Collected data:
-- ==== Sys2Proof/Machine/TrustOps.lean ====
section
/-! DEFINITION. Operations of the trust plane (R323-R336, R348-R356): derivation, blobs, slots, the vault row,
the erase and the life-cycle record. -/

namespace Sys2Proof.Machine

/-! ### Fuses and derivation (R323, R327-R330) -/

/-- Values programmed at Amvelys. -/
def fuseRoot : Blob := bytesOf 32 Config.fuseRoot
def fuseIdSeed : Blob := bytesOf 32 Config.fuseIdSeed
def fusePair : Blob := bytesOf 32 Config.fusePair
def fuseUid : Blob := bytesOf 16 Config.fuseUid
def fuseVendorKh : Blob := bytesOf 32 Config.fuseVendorKh

/-- The epoch as one byte. -/
def epochByte (s : State) : Blob := [BitVec.ofNat 8 s.fuse.epoch]

/-- Order of the P-256 group. -/
def p256n : Nat := 0xFFFFFFFF00000000FFFFFFFFFFFFFFFFBCE6FAADA7179E84F3B9CAC2FC632551

/-- A private key from 320 derived bits: (value mod (n - 1)) + 1 (R329). [log 7 DESIGN CHOICE] -/
def reduceP256 (v : Blob) : Blob := beBytes 32 (ofBe v % (p256n - 1) + 1)

/-- Keys of R329. -/
def idEcKey : Blob := reduceP256 (kdf fuseRoot (label "IDEC") fuseIdSeed 320)
def idMlSeed : Blob := kdf fuseRoot (label "IDML") fuseIdSeed 256
def wrpuOf (s : State) (kd : Blob) : Blob := kdf kd (label "WRPU") (epochByte s) 256
def wrpmOf (s : State) (kd mr : Blob) : Blob := kdf kd (label "WRPM") (epochByte s ++ mr) 256
/-- [log 79 DEDUCED] -/
def importKey (s : State) (kd : Blob) : Blob := reduceP256 (kdf kd (label "IMPT") (epochByte s) 320)

/-- SHA-384 over the worker code section, little-endian words (R330). -/
def codeHash (c : Comb) : Blob := sha384 (c.code.flatMap fun w => leBytes 4 w.toNat)

/-- The measurement of a keeper hash and a Comb (R330). -/
def mrOf (keeper : Blob) (c : Comb) : Blob := sha384 (keeper ++ codeHash c ++ c.hash)

/-- MR set from the keeper that runs and the active Comb (R330). -/
def setMr (s : State) : State :=
  match s.comb.active with
  | none => s
  | some c => { s with vault := { s.vault with mr := some (mrOf s.kpr.hash c) } }

/-! ### Slots (R332, R334) -/

/-- A key register that copies this slot. -/
def copiesSlot (i : Nat) (k : Option LaneKey) : Bool := match k with | some x => x.slot == some i | none => false

/-- A change of a slot invalidates every lane copy of it (R334). -/
def dropCopies (i : Nat) (s : State) : State :=
  { s with lanes := { s.lanes with lane := s.lanes.lane.map fun l =>
      { l with k0 := if copiesSlot i l.k0 then none else l.k0, k1 := if copiesSlot i l.k1 then none else l.k1 } } }

/-- A slot written or cleared. -/
def putSlot (i : Nat) (k : Option KeySlot) (s : State) : State :=
  dropCopies i { s with vault := { s.vault with slots := vmod s.vault.slots i fun _ => k } }

/-- The key of a slot. -/
def slotAt (s : State) (i : Nat) : Option KeySlot := (s.vault.slots[i]?).join

/-- A replacement of this slot is under way (R340). -/
def slotPending (s : State) (i : Nat) : Bool := s.vault.repl.any fun r => r.enrol.isNone && r.target == i

/-- KLEN code of R332. -/
def klenCode (n : Nat) : Nat := if n = 16 then 1 else if n = 24 then 2 else if n = 32 then 3 else 0

/-- A slot's attribute entry (R332), 16 bytes. -/
def slotAttr (s : State) (i : Nat) : Blob :=
  match slotAt s i with
  | none => zeros 16
  | some k =>
    leBytes 4 (1 + klenCode k.key.length * 2 + k.src * 8 + k.meas.toNat * 32 + (slotPending s i).toNat * 64 +
      k.usage.toNat * 256 + k.owner.toNat * 65536) ++ leBytes 4 k.keyId.toNat ++ leBytes 4 k.kgen.toNat ++ kcvOf k.key

/-- OWNER bit of a vault requester (R337): the keeper 0, the access island 2. -/
def ownerBitOf (rq : Nat) : Option Nat := if rq = 0 then some 0 else if rq = 1 then some 2 else none

/-- A use of a slot as an input (R333): the key, where OWNER bit `o` and USAGE bit `u` (8-15) allow it. -/
def slotFor (s : State) (i o u : Nat) : Option KeySlot :=
  match slotAt s i with
  | none => none
  | some k => if k.owner.getLsbD o && k.usage.getLsbD (u - 8) then some k else none

/-- The committed generation of a KEY_ID (R340). -/
def committedGen (s : State) (id : Word) : Nat :=
  match s.vault.gens.find? (·.1 == id) with | some g => g.2.toNat | none => 0

/-! ### Blobs (R335, R336) -/

/-- MAGIC of a blob. -/
def blobMagic : Nat := 0x42574B31

/-- The header of a blob of these fields, HCRC included. -/
def blobHeader (flags klen epoch : Nat) (usage : Byte) (owner : BitVec 4) (keyId kgen : Word) : Blob :=
  let h := leBytes 4 blobMagic ++ leBytes 1 1 ++ leBytes 1 flags ++ leBytes 1 klen ++ leBytes 1 epoch ++
    [usage] ++ leBytes 3 owner.toNat ++ leBytes 4 keyId.toNat ++ leBytes 4 kgen.toNat ++ zeros 8
  h ++ leBytes 4 (crc32c h)

/-- Fields of a header. -/
def hdrFlags (b : Blob) : Nat := ofLe (sub b 5 1)
def hdrKlen (b : Blob) : Nat := ofLe (sub b 6 1)
def hdrEpoch (b : Blob) : Nat := ofLe (sub b 7 1)
def hdrUsage (b : Blob) : Byte := (sub b 8 1).headD 0
def hdrOwner (b : Blob) : BitVec 4 := BitVec.ofNat 4 (ofLe (sub b 9 1))
def hdrKeyId (b : Blob) : Word := BitVec.ofNat 32 (ofLe (sub b 12 4))
def hdrKgen (b : Blob) : Word := BitVec.ofNat 32 (ofLe (sub b 16 4))
def hdrMeas (b : Blob) : Bool := (hdrFlags b).testBit 0

/-- Check 1 of R336 on a header. [log 79 DEDUCED] -/
def headerGood (b : Blob) : Bool :=
  32 ≤ b.length && ofLe (sub b 0 4) == blobMagic && ofLe (sub b 4 1) == 1 && hdrFlags b < 8 &&
  (hdrKlen b == 16 || hdrKlen b == 24 || hdrKlen b == 32) &&
  ofLe (sub b 9 3) < 16 && sub b 20 8 == zeros 8 && ofLe (sub b 28 4) == crc32c (b.take 28)

/-- First 16 bytes of SHA-384 over a header. -/
def binderOf (h : Blob) : Blob := (sha384 (h.take 32)).take 16

/-- The status of a request that needs a share (R336, R337, R349). -/
def shareStatus (s : State) : Option Nat :=
  if s.lc.state = 0 then some 0x08
  else if s.lc.state = 4 ∨ s.lc.state = 5 ∨ s.lc.state = 6 ∨ s.vault.kd.isNone then some 0x0E
  else none

/-- The wrapping key of a blob (R335), where MR is set if it is measured. -/
def wrapKey (s : State) (meas : Bool) : Option Blob :=
  match s.vault.kd, meas, s.vault.mr with
  | some kd, false, _ => some (wrpuOf s kd)
  | some kd, true, some mr => some (wrpmOf s kd mr)
  | _, _, _ => none

/-- The checks of R336 in order, and the key. -/
def openBlob (s : State) (b : Blob) : Except Nat KeySlot :=
  if !headerGood b || b.length ≠ 56 + hdrKlen b then .error 0x01
  else match shareStatus s with
  | some c => .error c
  | none =>
    if hdrEpoch b ≠ s.fuse.epoch then .error 0x03
    else match wrapKey s (hdrMeas b) with
    | none => .error 0x04
    | some wk =>
      if (hdrKgen b).toNat < committedGen s (hdrKeyId b) then .error 0x0F
      else match aesKwpInv wk (b.drop 32) with
      | none => .error 0x02
      | some p =>
        if p.length = hdrKlen b + 16 ∧ p.drop (hdrKlen b) = binderOf b then
          .ok { key := p.take (hdrKlen b), src := if (hdrFlags b).testBit 2 then 3 else 0, meas := hdrMeas b,
                usage := hdrUsage b, owner := hdrOwner b, keyId := hdrKeyId b, kgen := hdrKgen b }
        else .error 0x02

/-- A blob of a key under the current epoch and, where measured, the given wrapping key. -/
def makeBlob (wk : Blob) (flags epoch : Nat) (k : KeySlot) : Blob :=
  let h := blobHeader flags k.key.length epoch k.usage k.owner k.keyId k.kgen
  h ++ aesKwp wk (k.key ++ binderOf h)

/-! ### The vault row (R325-R327) -/

/-- The record of two copies under recovery rule 2: good where both agree or one alone is valid. -/
def rule2 {α : Type} [DecidableEq α] (a b : Option α) : Option α :=
  match a, b with
  | some x, some y => if x = y then some x else none
  | some x, none => some x
  | none, some y => some y
  | none, none => none

/-- The current record good, and the record in use: the previous one where the current is not good (R326). -/
def lcRecord (s : State) : Option LcRec :=
  match rule2 s.vault.row.lcA s.vault.row.lcB with
  | some r => some r
  | none => rule2 s.vault.row.prevA s.vault.row.prevB

/-- The key share of the row: none where both copies are invalid or it is all 0 (R327). -/
def rowShare (s : State) : Option Blob :=
  match rule2 s.vault.row.shA s.vault.row.shB with
  | some x => if x = zeros 32 then none else some x
  | none => none

/-- Write a life-cycle record on both copies; the one it replaces becomes the previous record. SEQ is the one
after the record in use, saturating (R326). [log 82 DEDUCED] -/
def writeLc (state cause epoch share : Nat) (s : State) : State :=
  let old := lcRecord s
  let r : LcRec :=
    { seq := min (((old.map (·.seq)).getD 0) + 1) 0xFFFFFFFF, state := state, cause := cause, epoch := epoch,
      share := share, prev := (old.map (·.state)).getD 0, time := aoSec s }
  { s with vault := { s.vault with row := { s.vault.row with
      lcA := some r, lcB := some r, prevA := old, prevB := old } } }

/-- The SHARE field updated in place (R352, R355); no new record, so SEQ stands (log entry on R326). [log 82 DEDUCED] -/
def setShareField (v : Nat) (s : State) : State :=
  let f (r : Option LcRec) : Option LcRec := r.map fun x => { x with share := v }
  { s with vault := { s.vault with row := { s.vault.row with lcA := f s.vault.row.lcA, lcB := f s.vault.row.lcB } } }

/-- A new key share (R327): copies A and B, then SHARE = 1. -/
def newShare (s : State) : State :=
  let (sh, s) := draw 32 s
  setShareField 1 { s with vault := { s.vault with row := { s.vault.row with shA := some sh, shB := some sh }, aoShare := sh } }

/-- The AO domain loads its share register at AO power-up; where one copy of the row alone is valid it rewrites the
other (R327). -/
def loadShare (s : State) : State :=
  match rowShare s with
  | some sh => { s with vault := { s.vault with aoShare := sh, row := { s.vault.row with shA := some sh, shB := some sh } } }
  | none => { s with vault := { s.vault with aoShare := zeros 32 } }

/-- The share as the AO share register shows it to the vault: none where it reads all 0 (R327). -/
def aoShareOf (s : State) : Option Blob := if s.vault.aoShare = zeros 32 then none else some s.vault.aoShare

/-- Program the next EPOCH bit (R354). -/
def burnEpoch (s : State) : State := { s with fuse := { s.fuse with epoch := min (s.fuse.epoch + 1) 32 } }

/-! ### The erase (R348) -/

/-- What an erase destroys in the AO domain. -/
def eraseShare (s : State) : State :=
  { s with vault := { s.vault with row := { s.vault.row with shA := none, shB := none }, aoShare := zeros 32 } }

/-- Key registers of a lane at 0. -/
def Lane.clearKeys (l : Lane) : Lane := { l with k0 := none, k1 := none, k2 := none, k3 := none, wait2 := none, wait3 := none }

/-- What an erase destroys on the Hive die. -/
def eraseHive (s : State) : State :=
  { s with
    vault := { s.vault with kd := none, slots := Vector.replicate 64 none, repl := [] },
    lanes := { s.lanes with lane := s.lanes.lane.map Lane.clearKeys },
    lf := { s.lf with
      keys := s.lf.keys.map fun k => { k with key := none }
      session := s.lf.session.map fun x => { x with ks := [] } }
    uwb := { s.uwb with exchange := s.uwb.exchange.map fun e => { e with sts := [] } } }

/-- The erase of R348: everything in its table, and nothing else. -/
def eraseAll (s : State) : State := eraseHive (eraseShare s)

/-! ### Answers (R337) -/

/-- A vault answer: keeper firmware's wait to be read, the others' are delivered. [log 80 DESIGN CHOICE] -/
def vaultAnswer (rq : Nat) (tag : Byte) (status : Nat) (data : Blob) (s : State) : State :=
  if rq = 0 then keeperLine 1 { s with vault := { s.vault with answers := s.vault.answers ++ [(tag, status, data)] } }
  else emit (.vault rq tag.toNat status data) s

/-- Places of a requester that are taken (R337). [log 80 DESIGN CHOICE] -/
def placesTaken (s : State) (rq : Nat) : Nat :=
  (if rq = 0 then s.vault.answers.length else 0) + (s.vault.repl.filter fun r => r.enrol.isNone && r.requester == rq).length

/-- The journal's ID of a replacement (R390): the slot, for an enrolment 64 and its index. -/
def Replacement.journal (r : Replacement) : Nat := if r.enrol.isSome then 64 + r.target else r.target

/-- Every request the vault has under way is aborted by tamper: it answers 0x0B and releases nothing; a REPLACE loses
its shadow and its journal is recovered under rule 3 (R338, R342, R380). -/
def abortVault (s : State) : State :=
  let s := s.vault.repl.foldl (fun s r => let s := discardJournal r.journal s; match r.enrol with
    | none => vaultAnswer r.requester r.tag 0x0B [] s
    | some (_, _, slot) => emit (.odAbort slot abBusy) s) s
  countN (odKey 0x2350 4) s.vault.repl.length { s with vault := { s.vault with repl := [], attesting := none } }

/-! ### Transitions (R350, R352) -/

/-- A cold boot follows a transition other than FIELD_LOCK and one to TAMPERED (R451). [log 83 DEDUCED] -/
def scrapAt32 (s : State) : State :=
  let s := writeLc 6 0x08 s.fuse.epoch 2 s
  let s := setShareField 3 (eraseAll s)
  { s with fuse := { s.fuse with scrap := true }, lc := { s.lc with state := 6, debugOpen := false } }

/-- A transition from step 2 of R352: record, erase, epoch, share. One that needs an advance at epoch 32 goes to
SCRAPPED instead (R354). -/
def transition (target cause : Nat) (advance erase share : Bool) (s : State) : State :=
  if advance ∧ s.fuse.epoch = 32 then bootDue 5 (scrapAt32 (abortVault s))
  else
    let old := ((lcRecord s).map (·.share)).getD 0
    let s := writeLc target cause (s.fuse.epoch + advance.toNat) (if erase then 2 else old) s
    let s := if erase then setShareField 3 (eraseAll (abortVault s)) else s
    let s := if advance then burnEpoch s else s
    let s := if share then newShare s else s
    { s with
      lc := { s.lc with state := target, debugOpen := target == 3 || target == 4, challenge := none },
      fuse := { s.fuse with prov := s.fuse.prov || target == 1, scrap := s.fuse.scrap || target == 6 } }

end Sys2Proof.Machine
end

# WORK TO BE COMPLETED
Emit an exact copy of the lines spanning the start of the records to the line containing "this slot. -/", inclusive, and no other output.

# WRITTEN SOLUTION
-- ==== Sys2Proof/Machine/TrustOps.lean ====
section
/-! DEFINITION. Operations of the trust plane (R323-R336, R348-R356): derivation, blobs, slots, the vault row,
the erase and the life-cycle record. -/

namespace Sys2Proof.Machine

/-! ### Fuses and derivation (R323, R327-R330) -/

/-- Values programmed at Amvelys. -/
def fuseRoot : Blob := bytesOf 32 Config.fuseRoot
def fuseIdSeed : Blob := bytesOf 32 Config.fuseIdSeed
def fusePair : Blob := bytesOf 32 Config.fusePair
def fuseUid : Blob := bytesOf 16 Config.fuseUid
def fuseVendorKh : Blob := bytesOf 32 Config.fuseVendorKh

/-- The epoch as one byte. -/
def epochByte (s : State) : Blob := [BitVec.ofNat 8 s.fuse.epoch]

/-- Order of the P-256 group. -/
def p256n : Nat := 0xFFFFFFFF00000000FFFFFFFFFFFFFFFFBCE6FAADA7179E84F3B9CAC2FC632551

/-- A private key from 320 derived bits: (value mod (n - 1)) + 1 (R329). [log 7 DESIGN CHOICE] -/
def reduceP256 (v : Blob) : Blob := beBytes 32 (ofBe v % (p256n - 1) + 1)

/-- Keys of R329. -/
def idEcKey : Blob := reduceP256 (kdf fuseRoot (label "IDEC") fuseIdSeed 320)
def idMlSeed : Blob := kdf fuseRoot (label "IDML") fuseIdSeed 256
def wrpuOf (s : State) (kd : Blob) : Blob := kdf kd (label "WRPU") (epochByte s) 256
def wrpmOf (s : State) (kd mr : Blob) : Blob := kdf kd (label "WRPM") (epochByte s ++ mr) 256
/-- [log 79 DEDUCED] -/
def importKey (s : State) (kd : Blob) : Blob := reduceP256 (kdf kd (label "IMPT") (epochByte s) 320)

/-- SHA-384 over the worker code section, little-endian words (R330). -/
def codeHash (c : Comb) : Blob := sha384 (c.code.flatMap fun w => leBytes 4 w.toNat)

/-- The measurement of a keeper hash and a Comb (R330). -/
def mrOf (keeper : Blob) (c : Comb) : Blob := sha384 (keeper ++ codeHash c ++ c.hash)

/-- MR set from the keeper that runs and the active Comb (R330). -/
def setMr (s : State) : State :=
  match s.comb.active with
  | none => s
  | some c => { s with vault := { s.vault with mr := some (mrOf s.kpr.hash c) } }

/-! ### Slots (R332, R334) -/

/-- A key register that copies this slot. -/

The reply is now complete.